(Source material)

-- ==== Sys2Proof/Machine/EndMarker.lean ====
section
/-! DEFINITION. END, the end marker (R83, R166). -/

namespace Sys2Proof.Machine

/-- R166: a busy encoder whose `ECUR = NPIX` emits the eight bytes and ends its session; neither `prev` nor `cache` is
written and no event is emitted. -/
def Encoder.emitEnd (e : Encoder) : Except Refusal Encoder :=
  if e.eng.st ≠ .busy then .ok e
  else if e.select = .unit .endMarker then .ok (e.emit (encode .endMarker) Encoder.finish)
  else .error .chunkNotSelected

/-- END. Encoder, R166. END is never dispatched by a decoder and "has no decoder semantics of its own" (R85): a busy decoder
refuses it by name, a quiescent one keeps all its state (R193). -/
def execEndMarker (s : State) : Host.Outcome State Fault Refusal :=
  s.onTurn
    (fun d => if d.eng.st ≠ .busy then .ok d else .error .endMarkerNotDecoded)
    Encoder.emitEnd

end Sys2Proof.Machine
end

(End Source material)

▶ What is expected: Would you filter the records and copy out each line containing "busy"?

▶ Problem solution:
/-- R166: a busy encoder whose `ECUR = NPIX` emits the eight bytes and ends its session; neither `prev` nor `cache` is
  if e.eng.st ≠ .busy then .ok e
/-- END. Encoder, R166. END is never dispatched by a decoder and "has no decoder semantics of its own" (R85): a busy decoder
    (fun d => if d.eng.st ≠ .busy then .ok d else .error .endMarkerNotDecoded)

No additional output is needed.